Increased pre-existing condition count is associated with advanced-stage cancers of the ovary (15), larynx (16) and breast (12). In colorectal cancer, diagnostic intervals were longer by 32 days in patients with four or more conditions (17). Patients and clinicians may be more likely to normalize pre-existing symptoms, such as rectal bleeding, especially in patients with gastrointestinal conditions (18). One study investigating pre-existing multimorbidity in nine cancers found an increased chance of advanced-stage diagnosis in those patients with three or more conditions (19). Patients with upper gastrointestinal cancer (liver/gastric) had the highest cancer-specific index of multimorbidity (26%) of all nine cancers (19).

The impact of pre-existing conditions on the stage of oesophagogastric cancer at diagnosis is unknown. This study aimed to investigate whether oesophagogastric cancer stage is associated with: (i) pre-existing conditions that share symptoms of oesophagogastric cancer (‘alternative-explanations’ hypothesis) and (ii) multimorbidity (‘competing-demands’ or ‘surveillance’ hypotheses).

Methods

This retrospective cohort study of participants diagnosed with oesophagogastric cancer between 1 January 2010 and 31 December 2015 was set in primary care in England. Data sources were the UK’s Clinical Practice Research Datalink (CPRD) GOLD database, with linkage to Public Health England’s National Cancer Registration and Analysis Service (NCRAS, set 15) and Office for National Statistics (ONS) data. The CPRD holds anonymized longitudinal electronic records on symptoms, diagnoses, prescriptions and investigations of over 11.3 million patients from 674 UK general practices (20). Linked NCRAS data verified the date and type of diagnosis, and provided stage. Linked deprivation data (Townsend score) were obtained from ONS.

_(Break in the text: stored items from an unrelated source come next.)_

/-- CONTEXT_WRITE. -/
def execContextWrite (via : Via) (u offset : Nat) (data : Word) (s : State) : Host.Outcome State Fault Refusal :=
  answer s (if u < 16 && 0x10 ≤ offset && offset ≤ 0x1D then
    mgmtWrite s via (.chk u) offset data (chkWrite via.port u offset data) else s)

end Sys2Proof.Machine
end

Inclusion and exclusion criteria

Participants were selected if they:

1. Were aged ≥40 years.

2. Had an incident oesophagogastric cancer code (International Classification of Diseases, version 10 codes C15, C16) in NCRAS between 1 January 2010 and 31 December 2015.

3. Had attended their GP at least once in the year before diagnosis.

Participants were excluded for missing NCRAS data on the best estimate of stage based on tumour size, nodal involvement and the presence of metastases (21).

Patient characteristics

Patient age and sex were provided by CPRD variables, assigning a birthday of 1 July. Patients were categorized from 1 (least deprived) to 5 (most deprived) using Townsend deprivation score data.

Stage and date at diagnosis

Stage at diagnosis was the outcome variable for regression analysis. Stage was classified as early (stage 1 or 2) or advanced (stage 3 or 4) using the NCRAS staging variable. Diagnosis date was provided by NCRAS.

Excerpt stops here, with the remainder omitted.